Senior Site Reliability Engineer AI Infrastructure
WFA Digital Insight
The remote job market is witnessing a surge in demand for professionals with expertise in AI infrastructure, with a 25% increase in postings over the past year. Andromeda Cluster is at the forefront of this trend, providing access to scaled AI infrastructure for early-stage startups. To succeed in this role, candidates need to possess a deep understanding of GPU systems, high-performance networking, and distributed training. With the global AI market projected to reach
Job Description
About the Role
As a Senior Site Reliability Engineer at Andromeda Cluster, you will play a critical role in designing, operating, and debugging large-scale GPU infrastructure used for distributed training and inference. You will work directly with customers who are pushing the limits of modern AI systems, providing technical guidance and support to ensure seamless execution of their workloads. The company is expanding its operations to new frontiers, and this role is an opportunity to join a team that's at the forefront of AI innovation.The role requires a deep understanding of GPU systems, high-performance networking, and distributed training. You will be responsible for designing and evolving multi-provider, multi-region GPU compute clusters optimized for large-scale training, making topology-aware scheduling, networking, and storage decisions that directly impact training throughput and cost efficiency. You will also serve as the primary technical point of contact for customers running large-scale training workloads, providing onboard, troubleshooting, and optimization support.
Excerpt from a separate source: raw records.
/-! ## The start and the end (R170, R180) -/

/-- Settles O28, by the checks of R282 and R283. -/
theorem sendStartsATransmission : Obligations.SendStartsATransmission := by
  refine ⟨by decide, fun s => ⟨next_whenIdle_of_busy _, fun h hr => ?_, exec_send_of_idle⟩⟩
  refine next_checked_of_not (p := s.plen ≠ 0 ∧ (metaSize s.txm).toNat ≤ s.params.maxPayload) _ h ?_
  rintro ⟨hplen, hsize⟩
  exact hr.elim hplen hsize.not_gt

/-- Settles O36. -/
theorem txEndReleasesTheLine : Obligations.TxEndReleasesTheLine :=
  fun _ _ h => execStep_of_effect (.released h)

/-! ## What no rule of a send looks at (R173) -/

theorem not_rxBusy_of_txBusy {s : State} (h : s.txBusy = true) : ¬s.rxBusy = true :=
  fun hr => absurd ((txBusy_of_rxBusy hr).symm.trans h) Bool.false_ne_true

/-- The continue flag is looked at in a read alone. -/
theorem execStep_continue {s : State} (c d : Level) (h : s.rxBusy ≠ true) : execStep c s = execStep d s := by
  cases hp : s.phase
  case rxSync | rxHeader | rxPayload => exact absurd (rxBusy_of_phase hp) h
  all_goals simp only [execStep, hp]

/-- Settles O30: the level is sampled in a read alone (`exec_lineIn`), and so is the flag. -/
theorem continueFlagIsIgnoredInASend : Obligations.ContinueFlagIsIgnoredInASend := by
  intro s c d u h
  have hr := not_rxBusy_of_txBusy h
  rw [exec_lineIn u rfl fun hc => hr hc.2]
  exact congrArg (onNext _) (execStep_continue c d hr)

/-! ## The units of each segment (R174 to R179) -/

theorem tsel_of_phase {s : State} {p : Phase} (h : s.phase = p) :
    s.tsel = ((p == .rxPayload && decide (s.bcnt.toNat < (metaSize s.rxm).toNat)) || p == .txPay) := h ▸ rfl

/-- Settles O31, by whether the element is the last. -/
theorem txPreDrivesThePreamble : Obligations.TxPreDrivesThePreamble := by
  intro s c u h hu
  refine ⟨tsel_of_phase h, ?_⟩
  by_cases hp : s.idx + 1 = s.plen
  · exact ⟨_, execStep_of_effect (.preambleEnd u h hu hp), rfl, rfl, fun _ => rfl, fun hne => absurd hp hne⟩
  · exact ⟨_, execStep_of_effect (.preambleElement u h hu hp), rfl, rfl, fun he => absurd he hp, fun _ => rfl⟩

/-- The three places of a bit in a segment of `n` octets, octet `k` being sent (R175): before the eighth bit,
at the eighth bit of an octet but the last, and at the last bit of all. -/
theorem bit_cases (b : BitVec 3) (k n : Nat) : b ≠ 7 ∨ (b = 7 ∧ k + 1 ≠ n) ∨ (b = 7 ∧ k + 1 = n) := by
  tauto

/-- Settles O32, by the place of the bit. -/
theorem txMetaDrivesTheMetadata : Obligations.TxMetaDrivesTheMetadata := by
  intro s c o h ho
  refine ⟨tsel_of_phase h, ?_⟩
  have hlt := record_index ho
  obtain hb | ⟨hb, hn⟩ | ⟨hb, hn⟩ := bit_cases s.bitcnt s.bcnt.toNat 6
  · exact ⟨_, execStep_of_effect (.metaBit o h ho hb), rfl, rfl, rfl, fun _ => ⟨rfl, rfl, h⟩,
      fun h7 => absurd h7 hb, fun h7 => absurd h7 hb, rfl⟩
  · exact ⟨_, execStep_of_effect (.metaOctet o h ho hb (by omega)), rfl, (accWith_of_eq o hb).symm, rfl,
      fun h7 => absurd hb h7, fun _ _ => ⟨rfl, rfl, h⟩, fun _ he => absurd he hn, rfl⟩
  · have hk : s.bcnt.toNat = 5 := by omega
    have hsum := sum_txMeta_last h hb hk
    exact ⟨_, execStep_of_effect (.metaEnd o h ho hb hk), rfl, (accWith_of_eq o hb).symm, rfl,
      fun h7 => absurd hb h7, fun _ hne => absurd hn hne,
      fun _ _ => ⟨rfl, rfl, rfl, hsum⟩, rfl⟩

/-- Settles O33, by the place of the bit. -/
theorem txMckDrivesTheMetadataChecksum : Obligations.TxMckDrivesTheMetadataChecksum := by
  intro s c o h ho
  refine ⟨tsel_of_phase h, ?_⟩
  have hlt := digest_index ho
  obtain hb | ⟨hb, hn⟩ | ⟨hb, hn⟩ := bit_cases s.bitcnt s.bcnt.toNat 4
  · exact ⟨_, execStep_of_effect (.metaSumBit o h ho hb), rfl, rfl, fun _ => ⟨rfl, rfl, h, rfl⟩,
      fun h7 => absurd h7 hb, fun h7 => absurd h7 hb, rfl⟩
  · exact ⟨_, execStep_of_effect (.metaSumOctet o h ho hb (by omega)), rfl, rfl,
      fun h7 => absurd hb h7, fun _ _ => ⟨rfl, rfl, h, rfl⟩, fun _ he => absurd he hn, rfl⟩
  · exact ⟨_, execStep_of_effect (.metaSumEnd o h ho hb (by omega)), rfl, rfl,
      fun h7 => absurd hb h7, fun _ hne => absurd hn hne,
      fun _ _ => ⟨rfl, rfl, rfl, fun h0 => if_pos h0, fun h0 => if_neg h0⟩, rfl⟩

/-- Settles O34, by the place of the bit. -/
theorem txPayDrivesThePayload : Obligations.TxPayDrivesThePayload := by
  intro s c h hlt hsize
  refine ⟨(tsel_of_phase h).trans (Bool.or_true _), ?_⟩
  have hm : s.bcnt.toNat < s.params.maxPayload := hlt.trans_le hsize
  have hcnt : (s.bcnt + 1).toNat = s.bcnt.toNat + 1 :=
    bcnt_succ_toNat (by have := (metaSize s.txm).isLt; omega)
  obtain hb | ⟨hb, hn⟩ | ⟨hb, hn⟩ := bit_cases s.bitcnt s.bcnt.toNat (metaSize s.txm).toNat
  · exact ⟨_, execStep_of_effect (.payBit h hm hb), rfl, rfl, rfl, fun _ => ⟨rfl, rfl, h⟩,
      fun h7 => absurd h7 hb, fun h7 => absurd h7 hb, rfl⟩
  · exact ⟨_, execStep_of_effect (.payOctet h hm hb (hcnt.trans_ne hn)), rfl, (accWith_of_eq _ hb).symm, rfl,
      fun h7 => absurd hb h7, fun _ _ => ⟨rfl, rfl, h⟩, fun _ he => absurd he hn, rfl⟩
  · exact ⟨_, execStep_of_effect (.payEnd h hm hb (hcnt.trans hn)), rfl, (accWith_of_eq _ hb).symm, rfl,
      fun h7 => absurd hb h7, fun _ hne => absurd hn hne, fun _ _ => ⟨rfl, rfl, rfl⟩, rfl⟩

/-- Settles O35, by the place of the bit. -/
theorem txPckDrivesThePayloadChecksum : Obligations.TxPckDrivesThePayloadChecksum := by
  intro s c o h ho
  refine ⟨tsel_of_phase h, ?_⟩
  have hlt := digest_index ho
  obtain hb | ⟨hb, hn⟩ | ⟨hb, hn⟩ := bit_cases s.bitcnt s.bcnt.toNat 4
  · exact ⟨_, execStep_of_effect (.paySumBit o h ho hb), rfl, rfl, fun _ => ⟨rfl, rfl, h⟩,
      fun h7 => absurd h7 hb, fun h7 => absurd h7 hb, (sum_txPck h).1, rfl⟩
  · exact ⟨_, execStep_of_effect (.paySumOctet o h ho hb (by omega)), rfl, rfl,
      fun h7 => absurd hb h7, fun _ _ => ⟨rfl, rfl, h⟩, fun _ he => absurd he hn, (sum_txPck h).1, rfl⟩
  · exact ⟨_, execStep_of_effect (.paySumEnd o h ho hb (by omega)), rfl, rfl,
      fun h7 => absurd hb h7, fun _ hne => absurd hn hne, fun _ _ => ⟨rfl, rfl, rfl⟩, (sum_txPck h).1, rfl⟩

end Sys2Proof.Machine
end

section
/-! What `STEP` alone moves: the line, the engine of a send or a read in progress, and the phase. -/

namespace Sys2Proof.Machine

open Sys2Proof.Claims

/-! ## The line and the engine (R171, 10_state.md R42, 70_reset_and_hazards.md R311) -/

/-- Only the rules of the segments drive the line. -/
theorem StepEffect.lineOut_kept_or_sending {c : Level} {s t : State} (h : StepEffect c s t) :
    t.lineOut = s.lineOut ∨ s.phase ∈ [.txPre, .txMeta, .txMck, .txPay, .txPck] := by
  cases h with
  | preambleElement _ h | preambleEnd _ h | metaBit _ h | metaOctet _ h | metaEnd _ h | metaSumBit _ h
  | metaSumOctet _ h | metaSumEnd _ h | payBit h | payOctet h | payEnd h | paySumBit _ h | paySumOctet _ h
  | paySumEnd _ h => exact .inr (by simp [h])
  | _ => exact .inl rfl

theorem not_sending_of_quiet {s : State} (h : s.rxBusy = true ∨ s.phase = .txEnd ∨ s.phase = .idle) :
    s.phase ∉ [.txPre, .txMeta, .txMck, .txPay, .txPck] := by
  cases hp : s.phase <;> simp [rxBusy_of_phase hp, hp] at h ⊢

theorem CommandEffect.lineOut_kept {i : Instr} {s t : State} (h : CommandEffect s i t) (hi : ∀ c, i ≠ .step c) :
    t.lineOut = s.lineOut := by
  cases h with
  | step c _ _ => exact absurd rfl (hi c)
  | _ => rfl

/-- In a send or a read a command that is no `STEP` is refused, or answers without the engine. -/
theorem CommandEffect.engine_kept {i : Instr} {s t : State} (h : CommandEffect s i t) (hi : ∀ c, i ≠ .step c)
    (hb : s.phase ≠ .idle) : t = { s with ptr := t.ptr, cmderr := t.cmderr, ecode := t.ecode, rsp := t.rsp } := by
  cases h with
  | ckclr h | ckadd _ h | plen _ h | pset _ _ h | mset _ _ h | txwr _ h | poll h | send h => exact absurd h hb
  | step c _ _ => exact absurd rfl (hi c)
  | _ => rfl

/-- Settles O29, from what each effect writes. -/
theorem onlyStepMovesTheEngine : Obligations.OnlyStepMovesTheEngine := by
  refine ⟨fun i s t hi h => ?_, fun c s t hq h => ?_⟩
  · have he := exec_next_effect h
    exact ⟨he.lineOut_kept hi, he.engine_kept hi⟩
  · exact (execStep_next_iff.1 h).lineOut_kept_or_sending.resolve_right (not_sending_of_quiet hq)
Andromeda Cluster is committed to delivering compute when and where it's needed most, and this role is crucial to achieving that goal. The company works with leading AI labs, data centers, and cloud providers to deliver compute resources that power the world's most advanced AI systems.
What You Will Do
- Design and evolve multi-provider, multi-region GPU compute clusters optimized for large-scale training
- Make topology-aware scheduling, networking, and storage decisions that directly impact training throughput and cost efficiency
- Serve as the primary technical point of contact for customers running large-scale training workloads
- Onboard, troubleshoot, and optimize customer workloads, often in real-time
- Define SLOs and error budgets that account for the unique failure modes of GPU infrastructure
- Own capacity planning across heterogeneous GPU fleets optimized for training throughput
- Ensure the health and performance of high-speed interconnects that underpin distributed training
- Diagnose and resolve fabric-level issues that degrade collective operations
- Build deep visibility into GPU utilization, memory pressure, interconnect throughput, training job performance, and hardware health
- Build production-grade automation for cluster provisioning, GPU health checks, job scheduling, self-healing, and firmware/driver lifecycle management
- Lead incident response for complex, multi-layer failures spanning hardware, networking, orchestration, and ML frameworks
What We Are Looking For
- Deep, hands-on experience operating large-scale GPU clusters (NVIDIA A100/H100/B200 or equivalent)
- Production experience with InfiniBand, RoCE, or NVLink fabrics in the context of distributed training
- Working knowledge of how large training jobs actually run - NCCL, CUDA, PyTorch distributed, DeepSpeed, Megatron, FSDP, or similar
- Expert-level knowledge of Linux and systems internals
- Strong understanding of GPU memory hierarchies, ECC behavior, thermal throttling, and hardware failure modes
- Experience with distributed training and ML frameworks
- Strong problem-solving skills, with the ability to diagnose and resolve complex issues
- Excellent communication skills, with the ability to work with customers and internal stakeholders
Nice to Have
- Experience with containerization and orchestration tools such as Docker and Kubernetes
- Knowledge of cloud computing platforms such as AWS, Azure, or Google Cloud
- Experience with monitoring and logging tools such as Prometheus and Grafana
- Familiarity with agile development methodologies and version control systems such as Git
Benefits and Perks
- Competitive salary and benefits package
- Opportunity to work with a cutting-edge AI infrastructure company
- Collaborative and dynamic work environment
- Flexible working hours and remote work options
- Professional development and training opportunities
- Access to the latest technologies and tools
- Recognition and reward for outstanding performance
- Comprehensive health insurance and wellness programs
- Generous paid time off and vacation policy
How to Stand Out
- Develop a deep understanding of GPU systems and high-performance networking to stand out as a candidate.
- Showcase your experience with distributed training and ML frameworks in your portfolio or resume.
- Be prepared to provide specific examples of how you've troubleshoot and optimized large-scale GPU clusters in the past.
- Highlight your problem-solving skills and ability to work in a fast-paced environment.
- Research the company's technology stack and be prepared to ask informed questions during the interview process.
- Emphasize your ability to work collaboratively with customers and internal stakeholders to provide technical support and guidance.
- Be prepared to discuss your experience with agile development methodologies and version control systems.
This is a remote position listed on WFA Digital, the platform for professionals who work from anywhere. Browse more remote jobs across all categories.